Source information:
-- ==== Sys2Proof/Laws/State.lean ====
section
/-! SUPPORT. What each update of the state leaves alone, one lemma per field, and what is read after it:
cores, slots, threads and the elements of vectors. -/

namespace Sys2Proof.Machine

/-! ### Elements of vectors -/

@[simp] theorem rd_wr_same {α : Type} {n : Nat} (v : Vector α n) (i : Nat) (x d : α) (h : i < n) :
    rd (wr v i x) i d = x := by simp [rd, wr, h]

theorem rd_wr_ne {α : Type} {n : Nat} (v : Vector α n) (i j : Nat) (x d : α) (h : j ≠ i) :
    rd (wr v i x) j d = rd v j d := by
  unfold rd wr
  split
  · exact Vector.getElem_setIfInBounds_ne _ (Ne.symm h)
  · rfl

...

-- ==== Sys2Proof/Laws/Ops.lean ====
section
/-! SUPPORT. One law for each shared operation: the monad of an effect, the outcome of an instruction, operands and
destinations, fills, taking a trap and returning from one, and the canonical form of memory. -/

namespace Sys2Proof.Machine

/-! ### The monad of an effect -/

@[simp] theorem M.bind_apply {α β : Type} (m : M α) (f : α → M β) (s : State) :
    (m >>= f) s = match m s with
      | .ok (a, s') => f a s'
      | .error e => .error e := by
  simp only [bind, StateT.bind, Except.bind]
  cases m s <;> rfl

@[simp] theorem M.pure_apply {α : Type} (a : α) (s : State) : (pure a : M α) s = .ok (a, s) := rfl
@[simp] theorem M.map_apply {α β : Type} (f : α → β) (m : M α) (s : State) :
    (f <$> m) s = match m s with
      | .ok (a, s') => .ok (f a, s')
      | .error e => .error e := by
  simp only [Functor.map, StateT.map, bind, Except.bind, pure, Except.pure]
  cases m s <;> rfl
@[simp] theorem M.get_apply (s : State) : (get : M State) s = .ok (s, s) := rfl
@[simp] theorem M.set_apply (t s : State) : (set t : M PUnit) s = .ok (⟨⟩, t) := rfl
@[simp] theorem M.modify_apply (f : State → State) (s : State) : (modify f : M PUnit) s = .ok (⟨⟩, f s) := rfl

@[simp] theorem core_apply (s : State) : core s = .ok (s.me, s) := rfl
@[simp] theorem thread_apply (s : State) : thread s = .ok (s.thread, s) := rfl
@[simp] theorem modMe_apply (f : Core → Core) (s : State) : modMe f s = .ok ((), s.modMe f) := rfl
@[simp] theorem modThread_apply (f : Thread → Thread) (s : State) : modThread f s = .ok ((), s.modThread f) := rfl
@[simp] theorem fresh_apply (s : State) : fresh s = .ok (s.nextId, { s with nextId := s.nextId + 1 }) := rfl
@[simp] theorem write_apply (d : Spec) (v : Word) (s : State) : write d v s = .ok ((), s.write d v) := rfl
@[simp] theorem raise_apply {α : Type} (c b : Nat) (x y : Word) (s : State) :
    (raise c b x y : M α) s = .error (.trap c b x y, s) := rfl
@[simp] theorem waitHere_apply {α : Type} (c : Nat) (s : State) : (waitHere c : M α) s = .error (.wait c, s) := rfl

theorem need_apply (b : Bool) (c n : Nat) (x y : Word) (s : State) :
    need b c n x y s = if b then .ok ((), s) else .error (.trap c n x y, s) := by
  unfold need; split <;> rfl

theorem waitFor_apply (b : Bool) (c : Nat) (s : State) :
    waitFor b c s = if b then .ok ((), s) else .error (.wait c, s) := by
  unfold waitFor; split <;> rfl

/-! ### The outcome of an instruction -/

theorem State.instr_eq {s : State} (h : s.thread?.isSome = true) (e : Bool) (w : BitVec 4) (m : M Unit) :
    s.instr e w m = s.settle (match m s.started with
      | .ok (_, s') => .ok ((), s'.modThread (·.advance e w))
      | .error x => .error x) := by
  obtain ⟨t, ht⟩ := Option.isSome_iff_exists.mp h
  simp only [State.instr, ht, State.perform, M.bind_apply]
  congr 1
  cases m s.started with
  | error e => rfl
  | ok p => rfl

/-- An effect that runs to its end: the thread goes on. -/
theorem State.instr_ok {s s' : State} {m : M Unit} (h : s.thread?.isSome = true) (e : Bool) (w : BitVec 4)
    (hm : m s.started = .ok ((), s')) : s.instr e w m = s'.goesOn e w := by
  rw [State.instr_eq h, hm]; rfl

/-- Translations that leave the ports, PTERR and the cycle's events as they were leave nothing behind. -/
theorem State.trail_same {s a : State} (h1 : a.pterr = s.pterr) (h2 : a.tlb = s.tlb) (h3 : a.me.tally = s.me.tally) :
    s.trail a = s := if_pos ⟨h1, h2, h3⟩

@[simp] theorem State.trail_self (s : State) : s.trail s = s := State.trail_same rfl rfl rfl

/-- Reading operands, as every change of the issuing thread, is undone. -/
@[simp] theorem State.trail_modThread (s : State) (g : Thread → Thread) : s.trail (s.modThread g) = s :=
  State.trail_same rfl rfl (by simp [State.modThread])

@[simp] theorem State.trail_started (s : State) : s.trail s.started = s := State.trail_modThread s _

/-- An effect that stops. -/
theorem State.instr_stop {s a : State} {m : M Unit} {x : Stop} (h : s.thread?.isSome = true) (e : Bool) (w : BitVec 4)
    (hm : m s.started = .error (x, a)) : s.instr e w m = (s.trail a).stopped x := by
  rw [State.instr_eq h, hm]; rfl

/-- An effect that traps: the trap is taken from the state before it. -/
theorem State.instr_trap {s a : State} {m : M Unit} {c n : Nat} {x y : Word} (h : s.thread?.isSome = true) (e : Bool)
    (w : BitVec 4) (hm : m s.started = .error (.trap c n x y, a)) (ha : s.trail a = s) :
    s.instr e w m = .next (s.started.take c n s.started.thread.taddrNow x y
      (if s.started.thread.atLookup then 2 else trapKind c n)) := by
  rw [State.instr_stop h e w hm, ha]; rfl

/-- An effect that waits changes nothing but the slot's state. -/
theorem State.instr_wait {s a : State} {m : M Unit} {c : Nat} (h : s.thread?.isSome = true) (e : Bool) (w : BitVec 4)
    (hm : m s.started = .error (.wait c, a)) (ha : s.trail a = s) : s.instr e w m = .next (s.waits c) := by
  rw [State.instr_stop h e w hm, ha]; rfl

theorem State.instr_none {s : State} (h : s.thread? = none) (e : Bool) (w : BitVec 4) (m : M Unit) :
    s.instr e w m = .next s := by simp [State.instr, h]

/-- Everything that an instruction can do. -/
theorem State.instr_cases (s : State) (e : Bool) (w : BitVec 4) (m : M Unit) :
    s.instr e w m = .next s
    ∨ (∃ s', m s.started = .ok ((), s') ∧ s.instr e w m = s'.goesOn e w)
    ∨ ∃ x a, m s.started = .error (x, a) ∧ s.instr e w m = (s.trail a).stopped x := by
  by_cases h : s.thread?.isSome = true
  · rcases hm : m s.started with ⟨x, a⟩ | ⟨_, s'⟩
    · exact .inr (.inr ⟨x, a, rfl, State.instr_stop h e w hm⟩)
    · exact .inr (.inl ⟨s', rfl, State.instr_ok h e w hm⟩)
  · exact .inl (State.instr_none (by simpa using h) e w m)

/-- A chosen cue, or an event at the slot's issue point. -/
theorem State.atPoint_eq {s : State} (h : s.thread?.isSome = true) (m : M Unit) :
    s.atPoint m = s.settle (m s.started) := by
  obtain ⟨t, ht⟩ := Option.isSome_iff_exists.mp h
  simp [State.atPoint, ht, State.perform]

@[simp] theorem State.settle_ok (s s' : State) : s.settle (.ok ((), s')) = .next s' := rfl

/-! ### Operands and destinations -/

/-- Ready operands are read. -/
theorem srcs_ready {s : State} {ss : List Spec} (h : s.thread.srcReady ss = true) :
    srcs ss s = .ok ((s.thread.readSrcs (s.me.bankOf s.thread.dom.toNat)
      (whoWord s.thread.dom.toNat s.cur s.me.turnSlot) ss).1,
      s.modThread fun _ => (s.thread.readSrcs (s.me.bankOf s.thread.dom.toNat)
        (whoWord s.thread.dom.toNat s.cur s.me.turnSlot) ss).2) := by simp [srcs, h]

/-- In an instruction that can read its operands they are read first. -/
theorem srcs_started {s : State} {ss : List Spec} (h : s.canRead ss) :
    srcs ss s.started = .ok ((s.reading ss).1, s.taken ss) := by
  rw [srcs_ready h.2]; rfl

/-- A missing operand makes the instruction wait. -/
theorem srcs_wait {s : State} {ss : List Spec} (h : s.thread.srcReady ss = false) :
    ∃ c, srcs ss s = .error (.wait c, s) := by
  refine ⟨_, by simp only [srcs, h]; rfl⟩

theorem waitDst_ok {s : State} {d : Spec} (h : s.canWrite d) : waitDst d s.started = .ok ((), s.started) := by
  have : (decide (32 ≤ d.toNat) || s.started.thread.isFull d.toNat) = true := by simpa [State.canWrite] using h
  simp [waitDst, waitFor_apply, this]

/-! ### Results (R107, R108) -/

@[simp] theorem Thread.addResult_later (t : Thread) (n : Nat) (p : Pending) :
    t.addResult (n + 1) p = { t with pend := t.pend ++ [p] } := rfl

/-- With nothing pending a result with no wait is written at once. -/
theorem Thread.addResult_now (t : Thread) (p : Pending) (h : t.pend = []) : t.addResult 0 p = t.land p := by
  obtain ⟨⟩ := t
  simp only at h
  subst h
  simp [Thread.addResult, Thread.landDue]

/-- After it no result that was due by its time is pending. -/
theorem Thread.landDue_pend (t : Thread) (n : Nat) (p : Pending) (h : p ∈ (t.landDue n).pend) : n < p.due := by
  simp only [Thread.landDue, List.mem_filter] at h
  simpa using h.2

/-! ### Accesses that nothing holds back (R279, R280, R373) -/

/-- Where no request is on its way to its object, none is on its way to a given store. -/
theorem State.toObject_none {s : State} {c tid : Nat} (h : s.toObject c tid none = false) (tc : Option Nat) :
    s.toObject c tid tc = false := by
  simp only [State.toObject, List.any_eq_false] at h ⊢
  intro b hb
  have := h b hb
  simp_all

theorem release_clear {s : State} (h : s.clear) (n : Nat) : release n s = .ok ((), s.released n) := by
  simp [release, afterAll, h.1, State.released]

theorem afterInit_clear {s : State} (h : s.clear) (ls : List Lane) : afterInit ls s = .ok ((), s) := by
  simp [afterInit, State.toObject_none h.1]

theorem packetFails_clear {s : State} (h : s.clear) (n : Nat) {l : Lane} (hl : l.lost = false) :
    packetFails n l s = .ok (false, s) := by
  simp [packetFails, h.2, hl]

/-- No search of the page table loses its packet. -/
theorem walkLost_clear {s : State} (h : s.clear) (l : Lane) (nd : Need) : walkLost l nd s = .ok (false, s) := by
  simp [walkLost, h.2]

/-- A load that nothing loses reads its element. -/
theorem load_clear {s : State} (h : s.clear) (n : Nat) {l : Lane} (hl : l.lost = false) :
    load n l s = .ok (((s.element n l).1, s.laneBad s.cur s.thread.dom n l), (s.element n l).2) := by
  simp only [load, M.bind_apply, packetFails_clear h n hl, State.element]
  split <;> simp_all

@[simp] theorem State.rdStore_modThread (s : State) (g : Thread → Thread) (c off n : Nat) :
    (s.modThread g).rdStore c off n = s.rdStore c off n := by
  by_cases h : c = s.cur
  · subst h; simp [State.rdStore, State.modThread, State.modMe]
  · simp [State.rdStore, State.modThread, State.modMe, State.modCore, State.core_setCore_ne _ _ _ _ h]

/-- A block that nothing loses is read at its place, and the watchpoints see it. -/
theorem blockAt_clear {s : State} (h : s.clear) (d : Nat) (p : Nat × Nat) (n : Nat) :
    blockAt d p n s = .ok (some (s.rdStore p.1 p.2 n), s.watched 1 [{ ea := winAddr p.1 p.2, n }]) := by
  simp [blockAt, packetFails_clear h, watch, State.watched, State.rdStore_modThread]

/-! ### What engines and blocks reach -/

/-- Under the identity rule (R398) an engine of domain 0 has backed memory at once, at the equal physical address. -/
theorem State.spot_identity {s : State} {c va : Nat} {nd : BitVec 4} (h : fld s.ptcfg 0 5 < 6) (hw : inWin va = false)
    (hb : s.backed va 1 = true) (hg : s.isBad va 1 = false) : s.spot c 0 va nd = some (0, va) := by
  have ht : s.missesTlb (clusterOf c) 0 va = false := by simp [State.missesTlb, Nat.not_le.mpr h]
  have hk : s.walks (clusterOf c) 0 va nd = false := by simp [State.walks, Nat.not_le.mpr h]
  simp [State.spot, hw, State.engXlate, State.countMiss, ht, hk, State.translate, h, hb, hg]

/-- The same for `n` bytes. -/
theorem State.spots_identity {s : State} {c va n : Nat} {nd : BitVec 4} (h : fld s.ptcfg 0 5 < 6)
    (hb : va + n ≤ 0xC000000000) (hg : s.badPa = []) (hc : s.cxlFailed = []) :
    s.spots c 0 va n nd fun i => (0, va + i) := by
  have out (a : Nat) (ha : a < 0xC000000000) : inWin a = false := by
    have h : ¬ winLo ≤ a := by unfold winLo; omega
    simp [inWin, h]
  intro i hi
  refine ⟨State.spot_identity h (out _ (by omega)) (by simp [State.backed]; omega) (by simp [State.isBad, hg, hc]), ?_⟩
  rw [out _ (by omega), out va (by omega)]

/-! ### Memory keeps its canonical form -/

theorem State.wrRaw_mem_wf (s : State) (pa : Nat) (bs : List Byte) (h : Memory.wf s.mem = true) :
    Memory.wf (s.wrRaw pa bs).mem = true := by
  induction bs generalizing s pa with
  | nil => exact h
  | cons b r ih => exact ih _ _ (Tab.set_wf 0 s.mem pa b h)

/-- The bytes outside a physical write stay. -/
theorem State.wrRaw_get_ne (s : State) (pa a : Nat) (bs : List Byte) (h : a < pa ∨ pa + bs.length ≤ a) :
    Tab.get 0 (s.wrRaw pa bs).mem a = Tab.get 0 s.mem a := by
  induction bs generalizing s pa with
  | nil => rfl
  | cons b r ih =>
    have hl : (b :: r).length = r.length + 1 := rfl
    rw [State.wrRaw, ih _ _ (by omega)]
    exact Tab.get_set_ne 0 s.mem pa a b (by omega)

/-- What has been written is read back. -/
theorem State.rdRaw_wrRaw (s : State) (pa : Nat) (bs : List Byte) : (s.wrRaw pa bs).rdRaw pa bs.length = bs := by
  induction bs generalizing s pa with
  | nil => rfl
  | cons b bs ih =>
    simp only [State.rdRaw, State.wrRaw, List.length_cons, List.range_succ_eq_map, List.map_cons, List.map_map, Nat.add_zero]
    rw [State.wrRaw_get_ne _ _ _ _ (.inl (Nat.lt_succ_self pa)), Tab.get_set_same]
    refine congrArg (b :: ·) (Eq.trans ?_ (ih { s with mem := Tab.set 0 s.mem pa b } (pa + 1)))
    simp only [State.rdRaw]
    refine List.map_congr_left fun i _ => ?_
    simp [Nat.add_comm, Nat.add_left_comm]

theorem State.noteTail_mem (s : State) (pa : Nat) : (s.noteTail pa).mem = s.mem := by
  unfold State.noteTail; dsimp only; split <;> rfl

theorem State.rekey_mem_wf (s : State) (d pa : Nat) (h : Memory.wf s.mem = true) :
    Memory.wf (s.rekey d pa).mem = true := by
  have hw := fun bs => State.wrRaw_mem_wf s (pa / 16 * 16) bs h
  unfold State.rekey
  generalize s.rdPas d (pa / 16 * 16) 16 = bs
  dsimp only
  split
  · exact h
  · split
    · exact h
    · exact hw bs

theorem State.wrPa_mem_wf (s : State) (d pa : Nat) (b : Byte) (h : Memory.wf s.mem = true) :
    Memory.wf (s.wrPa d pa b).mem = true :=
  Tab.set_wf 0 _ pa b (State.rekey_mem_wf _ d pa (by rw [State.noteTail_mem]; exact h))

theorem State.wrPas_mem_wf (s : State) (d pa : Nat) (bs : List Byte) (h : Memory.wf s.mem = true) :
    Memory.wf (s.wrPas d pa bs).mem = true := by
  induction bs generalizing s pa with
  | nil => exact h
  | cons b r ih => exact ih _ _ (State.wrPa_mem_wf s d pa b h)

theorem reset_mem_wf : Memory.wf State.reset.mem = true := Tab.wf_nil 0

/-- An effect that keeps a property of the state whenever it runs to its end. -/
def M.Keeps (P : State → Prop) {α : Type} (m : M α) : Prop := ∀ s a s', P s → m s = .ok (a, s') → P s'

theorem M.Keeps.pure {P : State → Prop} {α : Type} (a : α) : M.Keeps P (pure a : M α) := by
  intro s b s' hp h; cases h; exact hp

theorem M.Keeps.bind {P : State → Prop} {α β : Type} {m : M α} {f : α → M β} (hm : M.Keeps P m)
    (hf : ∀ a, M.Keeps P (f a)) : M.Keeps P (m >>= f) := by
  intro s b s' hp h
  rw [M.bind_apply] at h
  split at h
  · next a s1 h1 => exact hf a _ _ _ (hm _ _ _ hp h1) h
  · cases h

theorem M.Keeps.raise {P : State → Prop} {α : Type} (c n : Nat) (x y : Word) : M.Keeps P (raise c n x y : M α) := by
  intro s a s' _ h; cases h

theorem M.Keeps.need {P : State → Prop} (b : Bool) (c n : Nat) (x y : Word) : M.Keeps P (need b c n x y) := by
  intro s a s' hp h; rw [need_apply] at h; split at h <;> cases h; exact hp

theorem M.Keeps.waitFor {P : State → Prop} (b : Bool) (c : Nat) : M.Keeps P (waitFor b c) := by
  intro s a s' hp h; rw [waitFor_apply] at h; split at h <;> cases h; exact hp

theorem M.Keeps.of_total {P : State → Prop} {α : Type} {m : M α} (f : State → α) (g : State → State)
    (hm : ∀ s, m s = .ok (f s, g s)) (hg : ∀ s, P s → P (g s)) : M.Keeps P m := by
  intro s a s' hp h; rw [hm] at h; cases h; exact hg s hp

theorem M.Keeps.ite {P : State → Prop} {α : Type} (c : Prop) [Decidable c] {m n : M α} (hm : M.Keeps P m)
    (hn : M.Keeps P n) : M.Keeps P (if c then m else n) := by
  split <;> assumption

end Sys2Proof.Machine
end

Your goal: From the records above, copy each line that contains the word "intro".

Task response:
  intro b hb
  intro i hi
  intro s b s' hp h; cases h; exact hp
  intro s b s' hp h
  intro s a s' _ h; cases h
  intro s a s' hp h; rw [need_apply] at h; split at h <;> cases h; exact hp
  intro s a s' hp h; rw [waitFor_apply] at h; split at h <;> cases h; exact hp
  intro s a s' hp h; rw [hm] at h; cases h; exact hg s hp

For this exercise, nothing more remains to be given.